(Extracted data entries)
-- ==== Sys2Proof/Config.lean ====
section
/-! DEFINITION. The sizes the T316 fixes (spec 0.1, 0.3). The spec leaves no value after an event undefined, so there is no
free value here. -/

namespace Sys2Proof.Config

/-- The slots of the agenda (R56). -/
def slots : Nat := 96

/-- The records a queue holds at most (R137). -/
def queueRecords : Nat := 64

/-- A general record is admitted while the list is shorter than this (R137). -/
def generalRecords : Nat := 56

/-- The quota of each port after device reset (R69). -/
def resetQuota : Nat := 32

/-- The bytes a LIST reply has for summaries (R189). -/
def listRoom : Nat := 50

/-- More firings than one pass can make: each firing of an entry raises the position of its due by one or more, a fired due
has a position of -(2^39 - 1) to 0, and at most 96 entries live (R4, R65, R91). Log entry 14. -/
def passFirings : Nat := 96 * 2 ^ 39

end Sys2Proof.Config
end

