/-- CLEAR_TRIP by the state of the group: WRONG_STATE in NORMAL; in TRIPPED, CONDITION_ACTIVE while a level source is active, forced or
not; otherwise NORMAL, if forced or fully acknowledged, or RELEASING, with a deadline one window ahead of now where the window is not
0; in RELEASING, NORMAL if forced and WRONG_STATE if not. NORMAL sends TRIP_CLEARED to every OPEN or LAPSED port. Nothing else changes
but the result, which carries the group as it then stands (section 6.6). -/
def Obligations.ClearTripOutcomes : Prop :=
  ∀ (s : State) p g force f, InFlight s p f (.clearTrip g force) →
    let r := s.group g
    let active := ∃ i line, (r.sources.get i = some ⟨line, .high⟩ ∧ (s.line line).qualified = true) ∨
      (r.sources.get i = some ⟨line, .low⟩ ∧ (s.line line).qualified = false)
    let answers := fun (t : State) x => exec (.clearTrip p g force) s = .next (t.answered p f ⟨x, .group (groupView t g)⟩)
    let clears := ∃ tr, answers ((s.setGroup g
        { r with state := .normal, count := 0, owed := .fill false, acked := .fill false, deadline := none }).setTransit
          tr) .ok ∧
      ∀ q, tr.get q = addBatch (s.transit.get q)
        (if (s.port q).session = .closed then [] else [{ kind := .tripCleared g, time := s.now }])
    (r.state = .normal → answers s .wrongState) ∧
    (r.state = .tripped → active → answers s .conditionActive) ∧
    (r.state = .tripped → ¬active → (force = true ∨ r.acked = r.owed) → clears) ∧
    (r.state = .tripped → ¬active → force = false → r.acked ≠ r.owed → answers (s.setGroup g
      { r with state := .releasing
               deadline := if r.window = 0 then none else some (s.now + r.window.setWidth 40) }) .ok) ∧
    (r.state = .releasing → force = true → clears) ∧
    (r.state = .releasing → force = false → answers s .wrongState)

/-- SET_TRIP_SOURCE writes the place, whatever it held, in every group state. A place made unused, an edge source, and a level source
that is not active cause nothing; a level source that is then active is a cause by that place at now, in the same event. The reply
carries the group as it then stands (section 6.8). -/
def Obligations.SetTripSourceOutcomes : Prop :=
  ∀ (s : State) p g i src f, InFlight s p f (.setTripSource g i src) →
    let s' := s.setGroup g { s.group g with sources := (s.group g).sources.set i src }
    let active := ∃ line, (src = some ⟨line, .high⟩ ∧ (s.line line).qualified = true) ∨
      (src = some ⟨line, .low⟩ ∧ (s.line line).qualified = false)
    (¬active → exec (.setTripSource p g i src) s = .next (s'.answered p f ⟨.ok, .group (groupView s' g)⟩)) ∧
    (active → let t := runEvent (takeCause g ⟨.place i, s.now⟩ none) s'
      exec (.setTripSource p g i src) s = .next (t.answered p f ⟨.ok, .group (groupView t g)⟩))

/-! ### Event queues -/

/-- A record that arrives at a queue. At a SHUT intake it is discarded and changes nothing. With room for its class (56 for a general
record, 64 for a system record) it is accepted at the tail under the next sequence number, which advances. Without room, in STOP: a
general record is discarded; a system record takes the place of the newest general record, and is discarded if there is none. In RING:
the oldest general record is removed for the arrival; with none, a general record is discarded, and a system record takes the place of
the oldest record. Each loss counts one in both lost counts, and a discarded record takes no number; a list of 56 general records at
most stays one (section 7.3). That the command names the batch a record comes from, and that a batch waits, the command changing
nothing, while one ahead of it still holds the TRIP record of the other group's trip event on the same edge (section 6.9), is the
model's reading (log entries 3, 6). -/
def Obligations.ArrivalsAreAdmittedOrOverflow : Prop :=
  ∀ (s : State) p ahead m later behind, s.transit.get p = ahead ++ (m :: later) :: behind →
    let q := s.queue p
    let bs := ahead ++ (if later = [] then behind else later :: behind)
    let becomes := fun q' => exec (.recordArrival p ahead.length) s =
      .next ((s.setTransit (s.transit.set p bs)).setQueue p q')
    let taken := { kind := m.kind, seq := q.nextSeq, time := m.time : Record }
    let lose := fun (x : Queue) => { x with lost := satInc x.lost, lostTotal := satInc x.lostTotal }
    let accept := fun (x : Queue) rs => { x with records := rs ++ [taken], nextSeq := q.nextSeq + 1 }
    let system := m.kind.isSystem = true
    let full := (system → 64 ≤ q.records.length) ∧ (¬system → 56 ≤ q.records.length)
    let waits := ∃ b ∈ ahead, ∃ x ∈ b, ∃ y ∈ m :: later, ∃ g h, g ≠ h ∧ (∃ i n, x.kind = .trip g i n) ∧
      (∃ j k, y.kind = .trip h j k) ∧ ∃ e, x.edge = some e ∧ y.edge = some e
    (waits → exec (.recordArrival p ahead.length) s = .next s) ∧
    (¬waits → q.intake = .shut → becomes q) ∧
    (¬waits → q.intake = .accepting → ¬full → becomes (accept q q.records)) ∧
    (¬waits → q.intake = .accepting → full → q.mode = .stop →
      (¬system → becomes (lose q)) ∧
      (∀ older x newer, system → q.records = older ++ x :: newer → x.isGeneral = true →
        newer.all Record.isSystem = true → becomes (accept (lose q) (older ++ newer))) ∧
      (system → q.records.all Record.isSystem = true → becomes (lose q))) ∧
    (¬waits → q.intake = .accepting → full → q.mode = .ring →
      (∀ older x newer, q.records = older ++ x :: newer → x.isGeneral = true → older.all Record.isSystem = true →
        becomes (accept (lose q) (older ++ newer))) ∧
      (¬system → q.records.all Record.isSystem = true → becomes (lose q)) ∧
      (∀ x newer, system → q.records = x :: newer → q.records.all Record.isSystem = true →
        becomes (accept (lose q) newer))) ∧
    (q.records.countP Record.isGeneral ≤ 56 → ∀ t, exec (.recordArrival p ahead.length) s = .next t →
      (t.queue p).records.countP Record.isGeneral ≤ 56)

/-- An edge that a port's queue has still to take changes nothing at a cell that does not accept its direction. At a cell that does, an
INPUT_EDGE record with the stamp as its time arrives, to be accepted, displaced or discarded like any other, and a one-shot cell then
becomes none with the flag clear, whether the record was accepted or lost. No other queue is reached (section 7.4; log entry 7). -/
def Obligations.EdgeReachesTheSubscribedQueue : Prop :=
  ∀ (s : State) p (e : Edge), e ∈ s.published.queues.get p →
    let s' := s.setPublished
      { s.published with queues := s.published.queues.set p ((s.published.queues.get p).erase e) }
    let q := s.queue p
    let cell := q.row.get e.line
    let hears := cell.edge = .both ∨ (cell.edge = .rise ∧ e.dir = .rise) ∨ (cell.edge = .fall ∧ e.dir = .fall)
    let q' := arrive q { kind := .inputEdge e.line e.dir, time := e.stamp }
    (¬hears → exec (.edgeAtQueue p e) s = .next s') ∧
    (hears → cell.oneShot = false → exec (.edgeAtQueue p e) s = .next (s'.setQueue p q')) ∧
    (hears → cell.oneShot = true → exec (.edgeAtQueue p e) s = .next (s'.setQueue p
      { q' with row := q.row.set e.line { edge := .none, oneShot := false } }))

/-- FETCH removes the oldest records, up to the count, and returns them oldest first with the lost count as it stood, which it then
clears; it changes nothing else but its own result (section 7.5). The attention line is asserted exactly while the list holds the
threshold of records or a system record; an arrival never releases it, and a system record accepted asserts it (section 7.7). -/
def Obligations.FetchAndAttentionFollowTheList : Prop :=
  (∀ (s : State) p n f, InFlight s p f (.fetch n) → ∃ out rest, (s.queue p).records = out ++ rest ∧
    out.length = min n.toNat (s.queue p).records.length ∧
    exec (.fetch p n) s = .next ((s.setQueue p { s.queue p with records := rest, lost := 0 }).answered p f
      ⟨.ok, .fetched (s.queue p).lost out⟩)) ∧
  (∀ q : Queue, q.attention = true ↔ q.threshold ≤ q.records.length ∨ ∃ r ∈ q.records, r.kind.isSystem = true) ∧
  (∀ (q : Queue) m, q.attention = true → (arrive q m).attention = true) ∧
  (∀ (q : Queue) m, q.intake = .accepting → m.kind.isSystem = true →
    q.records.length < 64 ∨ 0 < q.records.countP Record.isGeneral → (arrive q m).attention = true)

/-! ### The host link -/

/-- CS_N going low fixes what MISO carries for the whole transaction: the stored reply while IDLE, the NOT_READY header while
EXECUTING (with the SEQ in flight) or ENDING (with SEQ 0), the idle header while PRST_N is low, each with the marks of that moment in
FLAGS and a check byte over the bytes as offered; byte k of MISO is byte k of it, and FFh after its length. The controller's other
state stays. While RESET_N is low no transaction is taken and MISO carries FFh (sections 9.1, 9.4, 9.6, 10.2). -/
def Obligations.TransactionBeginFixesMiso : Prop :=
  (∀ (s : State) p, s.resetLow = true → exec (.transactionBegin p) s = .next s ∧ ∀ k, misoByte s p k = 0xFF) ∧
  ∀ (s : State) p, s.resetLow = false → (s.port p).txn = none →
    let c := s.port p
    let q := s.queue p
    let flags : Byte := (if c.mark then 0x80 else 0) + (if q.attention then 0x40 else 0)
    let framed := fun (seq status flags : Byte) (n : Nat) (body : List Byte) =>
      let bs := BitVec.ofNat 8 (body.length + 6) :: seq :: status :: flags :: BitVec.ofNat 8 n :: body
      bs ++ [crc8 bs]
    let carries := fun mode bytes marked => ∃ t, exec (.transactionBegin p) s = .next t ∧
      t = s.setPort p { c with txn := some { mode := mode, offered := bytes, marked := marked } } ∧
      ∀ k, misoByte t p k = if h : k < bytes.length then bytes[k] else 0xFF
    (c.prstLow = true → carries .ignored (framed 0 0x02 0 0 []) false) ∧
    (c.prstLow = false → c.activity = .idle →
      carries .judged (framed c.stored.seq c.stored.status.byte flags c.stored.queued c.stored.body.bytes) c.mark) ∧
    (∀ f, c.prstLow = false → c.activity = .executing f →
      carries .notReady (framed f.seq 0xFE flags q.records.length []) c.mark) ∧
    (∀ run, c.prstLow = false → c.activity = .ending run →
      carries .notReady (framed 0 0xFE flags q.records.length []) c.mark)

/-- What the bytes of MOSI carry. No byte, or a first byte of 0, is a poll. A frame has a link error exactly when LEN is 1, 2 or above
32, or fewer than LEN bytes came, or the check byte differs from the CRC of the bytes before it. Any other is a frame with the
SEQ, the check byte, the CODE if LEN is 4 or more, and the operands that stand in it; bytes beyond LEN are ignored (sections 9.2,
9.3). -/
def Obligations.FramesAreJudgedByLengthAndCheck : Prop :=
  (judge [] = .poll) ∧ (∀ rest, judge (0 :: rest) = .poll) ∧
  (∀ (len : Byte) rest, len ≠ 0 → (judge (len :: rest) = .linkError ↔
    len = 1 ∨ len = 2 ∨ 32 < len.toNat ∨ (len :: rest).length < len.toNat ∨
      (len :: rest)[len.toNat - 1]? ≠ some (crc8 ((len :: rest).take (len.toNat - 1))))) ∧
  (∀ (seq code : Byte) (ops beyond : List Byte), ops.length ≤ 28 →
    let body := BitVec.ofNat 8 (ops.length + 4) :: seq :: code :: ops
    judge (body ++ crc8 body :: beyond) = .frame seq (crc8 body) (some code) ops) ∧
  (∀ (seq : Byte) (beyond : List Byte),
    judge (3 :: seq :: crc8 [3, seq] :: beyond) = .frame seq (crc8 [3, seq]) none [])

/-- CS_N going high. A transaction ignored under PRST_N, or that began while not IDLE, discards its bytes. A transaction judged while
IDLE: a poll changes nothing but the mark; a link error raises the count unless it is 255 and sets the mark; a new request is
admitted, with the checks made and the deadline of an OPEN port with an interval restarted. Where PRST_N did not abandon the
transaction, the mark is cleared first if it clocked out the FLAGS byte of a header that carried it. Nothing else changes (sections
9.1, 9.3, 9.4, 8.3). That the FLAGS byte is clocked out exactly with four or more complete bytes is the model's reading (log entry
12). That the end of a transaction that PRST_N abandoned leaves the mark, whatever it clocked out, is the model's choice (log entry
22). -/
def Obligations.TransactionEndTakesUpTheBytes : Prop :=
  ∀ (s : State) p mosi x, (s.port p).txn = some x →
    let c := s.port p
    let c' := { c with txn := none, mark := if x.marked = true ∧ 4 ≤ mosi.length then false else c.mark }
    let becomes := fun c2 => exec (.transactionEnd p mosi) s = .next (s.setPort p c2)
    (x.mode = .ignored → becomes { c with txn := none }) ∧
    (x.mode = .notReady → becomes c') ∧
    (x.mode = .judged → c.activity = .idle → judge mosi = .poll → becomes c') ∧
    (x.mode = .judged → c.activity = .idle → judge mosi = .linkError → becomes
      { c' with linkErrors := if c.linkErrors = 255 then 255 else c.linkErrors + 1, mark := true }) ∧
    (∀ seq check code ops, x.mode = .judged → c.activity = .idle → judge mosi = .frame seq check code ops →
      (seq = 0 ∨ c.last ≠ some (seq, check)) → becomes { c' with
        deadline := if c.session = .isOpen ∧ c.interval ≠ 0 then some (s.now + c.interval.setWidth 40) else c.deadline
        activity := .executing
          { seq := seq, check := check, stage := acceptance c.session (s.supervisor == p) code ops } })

## Instructions to follow
Extract from the records above the lines from the one containing "let body := BitVec.ofNat" to the one containing "c' with linkErrors", both lines included, exactly as they appear and with nothing else.

## Task output
    let body := BitVec.ofNat 8 (ops.length + 4) :: seq :: code :: ops
    judge (body ++ crc8 body :: beyond) = .frame seq (crc8 body) (some code) ops) ∧
  (∀ (seq : Byte) (beyond : List Byte),
    judge (3 :: seq :: crc8 [3, seq] :: beyond) = .frame seq (crc8 [3, seq]) none [])

/-- CS_N going high. A transaction ignored under PRST_N, or that began while not IDLE, discards its bytes. A transaction judged while
IDLE: a poll changes nothing but the mark; a link error raises the count unless it is 255 and sets the mark; a new request is
admitted, with the checks made and the deadline of an OPEN port with an interval restarted. Where PRST_N did not abandon the
transaction, the mark is cleared first if it clocked out the FLAGS byte of a header that carried it. Nothing else changes (sections
9.1, 9.3, 9.4, 8.3). That the FLAGS byte is clocked out exactly with four or more complete bytes is the model's reading (log entry
12). That the end of a transaction that PRST_N abandoned leaves the mark, whatever it clocked out, is the model's choice (log entry
22). -/
def Obligations.TransactionEndTakesUpTheBytes : Prop :=
  ∀ (s : State) p mosi x, (s.port p).txn = some x →
    let c := s.port p
    let c' := { c with txn := none, mark := if x.marked = true ∧ 4 ≤ mosi.length then false else c.mark }
    let becomes := fun c2 => exec (.transactionEnd p mosi) s = .next (s.setPort p c2)
    (x.mode = .ignored → becomes { c with txn := none }) ∧
    (x.mode = .notReady → becomes c') ∧
    (x.mode = .judged → c.activity = .idle → judge mosi = .poll → becomes c') ∧
    (x.mode = .judged → c.activity = .idle → judge mosi = .linkError → becomes
      { c' with linkErrors := if c.linkErrors = 255 then 255 else c.linkErrors + 1, mark := true }) ∧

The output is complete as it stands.